Quentin Crisp would have been perfect for those L'Oréal TV ads which end with the line, "Because I'm worth it." He would have conveyed his self-estimation without a hint of arrogance, only with naughty-haughty conviction. Unusually, in a reversal of the usual truth, what he saw of himself we saw: he would have fooled us into thinking that a mask does the trick. The world can only abide so many Quentin Crisps.

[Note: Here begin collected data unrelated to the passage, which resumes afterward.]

-- ==== Sys2Proof/Tests/Slice0.lean ====
section
/-! SUPPORT. Tests: every expected value is one the spec prints (95_test_vectors.md, the tables of
40_crc.md and 41_mapper.md, opcode_table.json), and a witness for every hypothesis of a statement. -/

namespace Sys2Proof.Tests

open Sys2Proof.Machine

/-- A state whose `crc` is `c`. -/
def start (c : Byte) : State := { State.reset with crc := c }

def crcAfter : Host.Outcome State Fault Refusal → Option Byte
  | .next t => some t.crc
  | .fault _ | .refused _ => none

def crcPortsAfter : Host.Outcome State Fault Refusal → Option CrcPorts
  | .next t => some t.crcPorts
  | .fault _ | .refused _ => none

def mapPortsAfter : Host.Outcome State Fault Refusal → Option MapPorts
  | .next t => some t.mapPorts
  | .fault _ | .refused _ => none

/-! ### WellFormed: an ill-formed term for the one check (R112, R68) -/

theorem test_illformed_unknown_configure : ¬ (Instr.mapUnknown 0x50).WellFormed := by decide
theorem test_illformed_unknown_readall : ¬ (Instr.mapUnknown 0x56).WellFormed := by decide
theorem test_wellformed_unknown_above : (Instr.mapUnknown 0x57).WellFormed := by decide
theorem test_wellformed_unknown_below : (Instr.mapUnknown 0x4F).WellFormed := by decide

/-! ### Decoding: words from V-CRC-07 to V-CRC-11 and the binary column of R65 -/

theorem test_decode_nop : decodeTableWord 16 0x0FF = some (.nop 0xFF) := by decide
theorem test_decode_init : decodeTableWord 16 0x1FF = some (.init 0xFF) := by decide
theorem test_decode_upd : decodeTableWord 16 0x223 = some (.upd 0x23) := by decide
theorem test_decode_initupd : decodeTableWord 16 0x323 = some (.initupd 0x23) := by decide
theorem test_decode_configure : decodeTableWord 8 0b01010000 = some .mapConfigure := by decide
theorem test_decode_shunt : decodeTableWord 8 0b01010001 = some .mapReadShuntVoltage := by decide
theorem test_decode_bus : decodeTableWord 8 0b01010010 = some .mapReadBusVoltage := by decide
theorem test_decode_power : decodeTableWord 8 0b01010011 = some .mapReadPower := by decide
theorem test_decode_current : decodeTableWord 8 0b01010100 = some .mapReadCurrent := by decide
theorem test_decode_calibrate : decodeTableWord 8 0b01010101 = some .mapCalibrate := by decide
theorem test_decode_readall : decodeTableWord 8 0b01010110 = some .mapReadAll := by decide
theorem test_decode_unknown : decodeTableWord 8 0b01010111 = some (.mapUnknown 0x57) := by decide
theorem test_decode_no_bits : decodeTableWord 0 0 = some (.mapUnknown 0x00) := by decide
theorem test_decode_nothing : decode [] = .error .noBytes := by rfl
theorem test_decode_above_ctl : decode [0x23, 0x06] = .error (.aboveControlWord 0x06) := by rfl
theorem test_decode_three_bytes : decode [0x23, 0x02, 0x00] = .error (.tooManyBytes 3) := by rfl

/-! ### Steps of the CRC unit -/

theorem test_step_nop : -- V-CRC-07
    crcAfter (step ((start 0x5A).present [⟨false, 0b00, 0xFF, 0x00⟩])) = some 0x5A := by decide
theorem test_step_init : -- V-CRC-08
    crcAfter (step ((start 0x5A).present [⟨false, 0b01, 0xFF, 0x00⟩])) = some 0x00 := by decide
theorem test_step_upd : -- R86, last line of V-CRC-11
    crcAfter (step ((start 0x5A).present [⟨false, 0b10, 0x23, 0x00⟩])) = some 0x68 := by decide
theorem test_step_initupd : -- V-CRC-10
    crcAfter (step ((start 0x5A).present [⟨false, 0b11, 0x23, 0x00⟩])) = some 0xE9 := by decide
theorem test_step_reset_wins : -- V-CRC-11
    crcAfter (step ((start 0x5A).present [⟨true, 0b10, 0x23, 0x00⟩])) = some 0x00 := by decide
theorem test_step_ports_show_start : -- V-CRC-23
    crcPortsAfter (step ((start 0x80).present [⟨false, 0b01, 0x00, 0x00⟩])) = some ⟨0x80, false⟩ := by
  decide
theorem test_fetch_word_from_reset : -- V-CRC-09
    crcAfter (step (State.reset.withFetchWord 16 0x223)) = some 0xE9 := by decide

/-! ### Look-ups of the mapper -/

theorem test_map_configure : -- V-MAP-01
    mapPortsAfter (step (State.reset.withFetchWord 8 0x50)) = some ⟨0x00, 0x80, true, 1, 0⟩ := by decide
theorem test_map_shunt : -- V-MAP-02
    mapPortsAfter (step (State.reset.withFetchWord 8 0x51)) = some ⟨0x01, 0x80, true, 2, 0⟩ := by decide
theorem test_map_bus : -- V-MAP-03
    mapPortsAfter (step (State.reset.withFetchWord 8 0x52)) = some ⟨0x02, 0x80, true, 2, 2⟩ := by decide
theorem test_map_power : -- V-MAP-04
    mapPortsAfter (step (State.reset.withFetchWord 8 0x53)) = some ⟨0x03, 0x80, true, 2, 4⟩ := by decide
theorem test_map_current : -- V-MAP-05
    mapPortsAfter (step (State.reset.withFetchWord 8 0x54)) = some ⟨0x04, 0x80, true, 2, 6⟩ := by decide
theorem test_map_calibrate : -- V-MAP-06
    mapPortsAfter (step (State.reset.withFetchWord 8 0x55)) = some ⟨0x05, 0x80, true, 1, 0⟩ := by decide
theorem test_map_readall : -- V-MAP-07
    mapPortsAfter (step (State.reset.withFetchWord 8 0x56)) = some ⟨0x06, 0x80, true, 3, 0⟩ := by decide
theorem test_map_unknown_above : -- V-MAP-08
    mapPortsAfter (step (State.reset.withFetchWord 8 0x57)) = some ⟨0x07, 0x80, false, 0, 0⟩ := by decide
theorem test_map_unknown_high_bit : -- V-MAP-14, beside a reset (R143)
    mapPortsAfter (step ((start 0x5A).present [⟨true, 0b00, 0x00, 0xD1⟩])) =
      some ⟨0x01, 0x80, false, 0, 0⟩ := by decide

/-! ### The CRC functions -/

theorem test_T_trace : -- V-CRC-03
    (List.range 8).map (fun k => bitLoop (k + 1) 0x23) =
      [0x46, 0x8C, 0x1F, 0x3E, 0x7C, 0xF8, 0xF7, 0xE9] := by decide
theorem test_compute_readall_frame : compute [0x23, 0x23, 0x56, 0x00, 0x00] = 0x6F := by
  decide +kernel -- V-CRC-13
theorem test_compute_order : compute [0x23, 0x56, 0x23, 0x00, 0x00] = 0xB4 := by
  decide +kernel -- V-CRC-12
theorem test_table_corner : tableT 0xFF = some 0xF3 := by decide -- V-CRC-06

/-! ### The caller's context: S-1, S-2, S-3 -/

/-- The mock sensor of S-1, every write acknowledged. -/
def mockBus : Bus where
  write _ _ _ := some .success
  read _ reg :=
    if reg = 1 then some (0x01, 0x02) else if reg = 2 then some (0x03, 0x04)
    else if reg = 3 then some (0x05, 0x06) else if reg = 4 then some (0x07, 0x08) else none

/-- A snapshot of zero bytes. -/
def blank : Snapshot := Vector.replicate 8 0x00

def replyOf : BusResult Handled → Option (List Byte)
  | .answered h => some h.reply
  | .hung | .refused _ => none

theorem test_readall_scenario : -- S-1
    replyOf (handleFrame .p1First mockBus (.ofFields 0x23 0x23 0x56 0x00 0x00 0x6F) blank) =
      some [0x23, 0x23, 0x56, 0x01, 0x02, 0x03, 0x04, 0x05, 0x06, 0x07, 0x08] := by decide +kernel
theorem test_configure_scenario : -- S-2, reply shape of R72
    replyOf (handleFrame .p1First mockBus (.ofFields 0x23 0x23 0x50 0x12 0x34 0xE3) blank) =
      some [0x23, 0x23, 0x50, 0x23, 0x23, 0x50, 0x00] := by decide +kernel
theorem test_malformed_scenario : -- S-3
    handleFrame .p1First mockBus (.ofFields 0x00 0x00 0x56 0 0 0) blank =
      .answered ⟨[0x3F, 0x3F, 0x3F, 0x31], blank⟩ := by decide +kernel

/-! ### Witnesses: what the hypotheses of the statements ask for, met -/

theorem witness_held_reset : [Line.inputs .rst, Line.inputs .rst] ≠ [] ∧
    ∀ inp ∈ [Line.inputs .rst, Line.inputs .rst], inp.rst = true := by decide
theorem witness_nextCrc_cases : -- one input for each clause of StepCommitsNextCrc
    (⟨true, 0b10, 0, 0⟩ : Inputs).rst = true ∧
    ((Line.inputs .nop).rst = false ∧ (Line.inputs .nop).op = 0b00) ∧
    ((Line.inputs .init).rst = false ∧ (Line.inputs .init).op = 0b01) ∧
    ((Line.inputs (.upd 0)).rst = false ∧ (Line.inputs (.upd 0)).op = 0b10) ∧
    ((Line.inputs (.initupd 0)).rst = false ∧ (Line.inputs (.initupd 0)).op = 0b11) := by decide
theorem witness_step_answers : ∃ t, step State.reset = .next t := ⟨_, step_eq _⟩
theorem witness_decoded_pair : decodeCtl (controlWord 0b10 0xFF) = .upd 0xFF ∧
    decodeCmd 0x56 = .mapReadAll := by decide
theorem witness_no_input_listed : State.reset.pending = [] := rfl
theorem witness_wellformed_encoding : (Instr.upd 0xFF).WellFormed ∧
    encode (.upd 0xFF) = .ctl 0x2FF := by decide
theorem witness_crc_values : (start 0x78).crc = 0x78 ∧ (start 0x00).crc = 0x00 ∧
    (start 0x6F).crc = 0x6F ∧ (start 0xE9).crc = 0xE9 ∧ (start 0x88).crc = 0x88 := by decide
theorem witness_upd_corners : -- a state and a byte for each corner case of UpdFoldsOneByte
    ((start 0x00).crc = 0x00 ∧ (0x00 : Byte) = 0x00) ∧ (0x5A : Byte) = (start 0x5A).crc ∧
    (start 0x5A).crc ^^^ 0xDA = 0x80 ∧ (start 0x5A).crc ^^^ 0x5B = 0x01 ∧
    (start 0x5A).crc ^^^ 0xA5 = 0xFF := by decide
theorem witness_crc_changes : crcAfter (step ((start 0x5A).present [⟨false, 0b10, 0x23, 0x00⟩])) ≠
    some (start 0x5A).crc := by decide
theorem witness_single_reads : (mapOutputs 0x51).kind = 2 ∧ (mapOutputs 0x52).kind = 2 ∧
    (mapOutputs 0x53).kind = 2 ∧ (mapOutputs 0x54).kind = 2 := by decide
theorem witness_no_single_read : (mapOutputs 0x50).kind ≠ 2 ∧ (mapOutputs 0x57).kind ≠ 2 := by decide
theorem witness_same_crc : start 0x5A ≠ { start 0x5A with draws := 1 } ∧
    (start 0x5A).crc = ({ start 0x5A with draws := 1 } : State).crc := by decide
theorem witness_zero_of_T : T 0x00 = 0x00 := by decide
theorem witness_operations_initupd : PresentsOperations
    [Line.inputs (.initupd 0x23), Line.inputsWith 0x57 .nop, Line.inputs (.upd 0x56)]
    (.initupd 0x23 :: [0x56].map .upd) := by decide
theorem witness_operations_init : PresentsOperations
    [Line.inputs .nop, Line.inputs .init, Line.inputs (.upd 0x56)]
    (.init 0x00 :: [0x56].map .upd) := by decide
theorem witness_operations_after_reset : PresentsOperations
    [Line.inputs (.upd 0x23), Line.inputs .nop, Line.inputs (.upd 0x56)]
    ([0x23, 0x56].map .upd) := by decide
theorem witness_residue_bytes : (0xE9 : Byte) = compute [0x23] ∧ (0xE8 : Byte) ≠ compute [0x23] := by
  decide +kernel
theorem witness_error_pattern : -- V-CRC-15: one bit, and the largest weight the statement covers
    (Frame.ofFields 0x23 0x23 0x56 0x00 0x00 0x6F).checksumCorrect ∧
    weight ((Frame.ofFields 0x00 0x00 0x01 0x00 0x00 0x00).bytes) = 1 ∧
    weight ((Frame.ofFields 0x80 0x00 0x01 0x00 0x00 0x01).bytes) = 3 := by decide +kernel
theorem witness_interruptions : (Line.inputs .rst).rst = true ∧ (Line.inputs .init).op = 0b01 ∧
    (Line.inputs (.initupd 0x23)).op = 0b11 := by decide
theorem witness_idle : ∀ inp ∈ [Line.inputs .nop, ⟨false, 0b00, 0xFF, 0x56⟩], inp.isNop = true := by
  decide
theorem witness_equal_lengths : -- V-CRC-21
    ([0x23, 0x23, 0x56, 0x00, 0x00] : List Byte).length =
      ([0x00, 0x00, 0x06, 0x12, 0x34] : List Byte).length := by decide
theorem witness_register_numbers : 0 < 8 ∧ 7 < 8 := by decide
theorem witness_valid_headers : -- one frame of each answer of the block
    validate (.ofFields 0x23 0x23 0x52 0x00 0x00 0xC4) = .ok ∧
    validate (.ofFields 0x23 0x23 0x52 0x00 0x00 0xC5) = .checksumMismatch := by decide +kernel
theorem witness_invalid_frame : validate (.ofFields 0x24 0x23 0x56 0x00 0x00 0x6F) ≠ .ok := by decide +kernel
theorem witness_six_bytes_are_a_frame :
    (Frame.ofBytes [0x23, 0x23, 0x50, 0x12, 0x34, 0xE3]) =
      some (.ofFields 0x23 0x23 0x50 0x12 0x34 0xE3) := by decide
theorem test_five_bytes_are_no_frame : Frame.ofBytes [0x23, 0x23, 0x50, 0x12, 0x34] = none := by decide

/-- A bus that answers every access alike. -/
def answeringBus : Bus := ⟨fun _ _ _ => some .failure, fun _ _ => some (0x01, 0x02)⟩

theorem witness_write_replies : -- both write commands, V-CRC-13
    validate (.ofFields 0x23 0x23 0x50 0x12 0x34 0xE3) = .ok ∧
    validate (.ofFields 0x23 0x23 0x55 0x10 0x00 0x85) = .ok ∧
    answeringBus.write 0x80 0x00 (0x12, 0x34) = some .failure ∧
    answeringBus.write 0x80 0x05 (0x10, 0x00) = some .failure := by decide +kernel
theorem witness_read_replies : -- the first and the last single read, and ReadAll, V-CRC-13
    validate (.ofFields 0x23 0x23 0x51 0x00 0x00 0x79) = .ok ∧
    validate (.ofFields 0x23 0x23 0x54 0x00 0x00 0xB9) = .ok ∧
    validate (.ofFields 0x23 0x23 0x56 0x00 0x00 0x6F) = .ok ∧
    (0x51 : Byte) ∈ ([0x51, 0x52, 0x53, 0x54] : List Byte) ∧
    (0x54 : Byte) ∈ ([0x51, 0x52, 0x53, 0x54] : List Byte) := by decide +kernel
theorem witness_every_read_answers :
    ∀ r, answeringBus.read 0x80 r = some ((fun _ => (0x01, 0x02) : Byte → Byte × Byte) r) :=
  fun _ => rfl
theorem test_failed_write_reply : -- R72, R127: writeStatus 1, no error reply
    replyOf (handleFrame .p1First answeringBus (.ofFields 0x23 0x23 0x55 0x10 0x00 0x85) blank) =
      some [0x23, 0x23, 0x55, 0x01] := by decide +kernel
theorem witness_valid_unknown_command :
    validate (.ofFields 0x23 0x23 0x57 0x00 0x00 0x04) = .ok ∧ (0x57 : Byte) ∉ Config.commandCodes := by
  decide +kernel
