-- ==== Sys2Proof/Machine/Breathing.lean ====
section
/-! DEFINITION. The breathing arithmetic (chapter 5): grid position, magnification, reference and scale. -/

namespace Sys2Proof.Machine

/-- The axis value clamped to the span of the axis's nodes (R70). -/
def clampToNodes (nodes : List Nat) (v : Nat) : Nat :=
  if v < nodes.headD 0 then nodes.headD 0
  else if nodes.getLastD 0 < v then nodes.getLastD 0
  else v

/-- The interval index: the largest index from 0 to N−2 whose node code is not above `c` (R71). -/
def intervalIndex (nodes : List Nat) (c : Nat) : Nat :=
  ((List.range (nodes.length - 1)).filter fun i => nodes.getD i 0 ≤ c).getLastD 0

/-- The grid position of a value on an axis (R70 to R72). An axis with one node is not used: index 0, fraction 0, and no
clamp acts. -/
def gridPosition (nodes : List Nat) (v : Nat) : GridPos :=
  if nodes.length ≤ 1 then ⟨0, 0, true⟩
  else
    let c := clampToNodes nodes v
    let i := intervalIndex nodes c
    ⟨i, (c - nodes.getD i 0) * 65536 / (nodes.getD (i + 1) 0 - nodes.getD i 0), c == v⟩

/-- The grid positions of the three axes on a profile. -/
def gridPositions (p : Profile) (values : PerAxis Nat) : PerAxis GridPos :=
  ⟨gridPosition (codesOf p.body.focusNodes) values.focus,
   gridPosition (codesOf p.body.zoomNodes) values.zoom,
   gridPosition (codesOf p.body.irisNodes) values.iris⟩

/-- The magnification table's entry at focus node `i` and zoom node `j`, element j·NF + i (R1, R73). -/
def Profile.magnificationAt (p : Profile) (i j : Nat) : Nat :=
  (codesOf p.body.magnification).getD (j * p.geometry.nf + i) 0

/-- The column value at focus node `i` and the band's zoom position (R73). -/
def Profile.column (p : Profile) (zoom : GridPos) (i : Nat) : Nat :=
  if p.geometry.nz ≤ 1 then p.magnificationAt i 0
  else interpolate (p.magnificationAt i zoom.i) (p.magnificationAt i (zoom.i + 1)) zoom.u 65536

/-- The magnification of a band (R74). -/
def Profile.magnification (p : Profile) (g : PerAxis GridPos) : Nat :=
  interpolate (p.column g.zoom g.focus.i) (p.column g.zoom (g.focus.i + 1)) g.focus.u 65536

/-- The reference magnification (R75 to R78). -/
def Profile.reference (p : Profile) (zoom : GridPos) (mode : RefMode) (refMag : Nat) : Nat :=
  match mode with
  | .tightest => ((List.range p.geometry.nf).map (p.column zoom)).foldl max 0
  | .infinity =>
    match p.infinity with
    | .high => p.column zoom (p.geometry.nf - 1)
    | .low => p.column zoom 0
  | .captured => refMag

/-- The raw scale (R80). -/
def rawScale (mRef m : Nat) : Nat := (roundDiv ((mRef : Int) * 65536) m).toNat

/-- The clamped scale (R80). -/
def clampScale (sMax sRaw : Nat) : Nat :=
  if sRaw < Config.unityScale then Config.unityScale else if sMax < sRaw then sMax else sRaw

/-- The effective scale (R82). -/
def effectiveScale (s kb : Nat) : Nat := drawToward Config.unityScale s kb

end Sys2Proof.Machine
end

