-- ==== Sys2Proof/Certificates/Slice0/Obligations.lean ====
section
/-! DEFINITION. The statements for the provers. Each says of the part what rules of the manual say of it; where a clause is a
choice of the model, the docstring names its entry of the assumption log. -/

open Sys2Proof Sys2Proof.Machine

/-! ### The queue of commands and the taking of requests -/

/-- A step takes the command at the front of the queue and executes it on the state with the rest of the queue. The queue is the
model's own, and its order is the order of events (log entries 1 and 6). -/
def Obligations.StepRunsFrontCommand : Prop :=
  ∀ (c : Instr) (rest : List Instr) (s : State), s.pending = c :: rest →
    step s = exec c { s with pending := rest }

/-- Every command goes on to a next state and leaves the queue of waiting commands alone, and a step on an empty queue
changes nothing (the model's choice: log entries 1 and 6; that nothing stops the part is read from the manual: log entry 15). -/
def Obligations.EveryCommandGoesOn : Prop :=
  (∀ (c : Instr) (s : State), ∃ t, exec c s = .next t ∧ t.pending = s.pending) ∧
  (∀ s : State, s.pending = [] → step s = .next s)

/-- The taking of a request (R188): its record leaves the buffer and exactly one reply, of its kind plus 0x80 or of kind 0xFF
and with its tag, enters the queue (R190); the taking of a WARM or COLD RESTART instead begins a reset that holds its tag. That
each row of RESTART and of RAMP takes a record of no coded level or form, or of a wrong length, is the model's choice (log
entry 5). -/
def Obligations.TakenRequestIsAnsweredOnce : Prop :=
  ∀ (c : Instr) (r : Record) (s : State), c.wf = true → c.record? = some r → s.takes r = true →
    if r.kind = 0x04 ∧ (r.body = [1] ∨ r.body = [2]) then
      ∃ t, exec c s = .next t ∧ t.control.replies = [] ∧ t.control.inbound = [] ∧
        t.resetRun = some ⟨if r.body = [1] then .warmRequest else .coldRequest, r.tag⟩
    else
      ∃ t body, exec c s = .next t ∧ t.control.inbound = s.control.inbound.tail ∧ t.resetRun = s.resetRun ∧
        t.control.replies = s.control.replies ++
          [⟨if (requestLength r.kind).isSome then r.kind + 0x80 else 0xFF, r.tag, body⟩]

/-- A request that the control link does not take (it is not the oldest, no reply entry is free, a reset is under way or there
is no power) changes nothing: its command finds nothing to do (the model's choice: log entry 1). -/
def Obligations.UntakenRequestWaits : Prop :=
  ∀ (c : Instr) (r : Record) (s : State), c.record? = some r → s.takes r = false → exec c s = .next s

/-- A request whose body length breaks the table of 12.3 is answered BAD_LENGTH with the length received, and nothing else
happens (R188 step 2). That each of the three rows of RESTART and of the four rows of RAMP takes such a record is the model's
choice (log entry 5). -/
def Obligations.WrongLengthIsAnswered : Prop :=
  ∀ (c : Instr) (r : Record) (s : State), c.wf = true → c.record? = some r → s.takes r = true →
    (requestLength r.kind).isSome = true → lengthAgrees r.kind r.body.length = false →
    exec c s = .next (s.answered ⟨r.kind + 0x80, r.tag, 2 :: leBytes 2 r.body.length⟩)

So, where were we? Last century, John Hurt dramatised the extraordinary person of QC in The Naked Civil Servant; and last night he returned as QC in An Englishman in New York (ITV). Wrong title. It should have been "A Resident Alien in New York", but sadly Sting didn't whinny out those words. Hurt once again gave us a perfect impersonation of a garish, walking-talking refrigerator with a good line in pre-emptive strikes. Crisp's whole act was a self-contained riposte, not a reproach, but an absolute alternative to straightdom, made shiny and hard by aphorism. As QC himself might have said, if you repeat a line long enough, soon enough you'll be quoted.
At around the age of 73, now famous thanks largely to Hurt, Crisp allowed his heart to melt a little - for New York. The feeling was mutual. His uniqueness qualified him for resident alienship and so his fabled dust was permitted to accumulate in another grotty apartment. New York queerdom turned hostile when he described Aids as a passing fad. Slowly he was forgiven: but some damage was done: the Muscle Mary clones viewed him as a redundant old 80s queen: they demanded conformism from him just as they demanded empathy for nature's unconformism.
Perhaps Crisp was a stubborn old queen. But no one was going to tell this maquillaged frost box what to say or do. That's the thing about icons. They're petrified - as in hardened in our and their minds. Or husk acts. And this husk act wasn't about to admit he was wrong. He did however help an artist who was HIV+ find the deviant dollar. The heart did beat, by implication. A purple passage could be got through with a wordless lift of purple eye shadow.
Crisp had the paradoxical effect of taking the exotic out of queerdom by virtue of his singularity. No one, queer or not, was quite like Quent. In New York he soon encountered the dull, cat-loving queer straights who read the Sunday Supps over cappuccino, gazing on him as if he were a zombified early model consigned to history's dustbin.
Unlike them, he was much much wiser and funnier. And persistence was his watchword. And his person gave Hurt his masterpiece.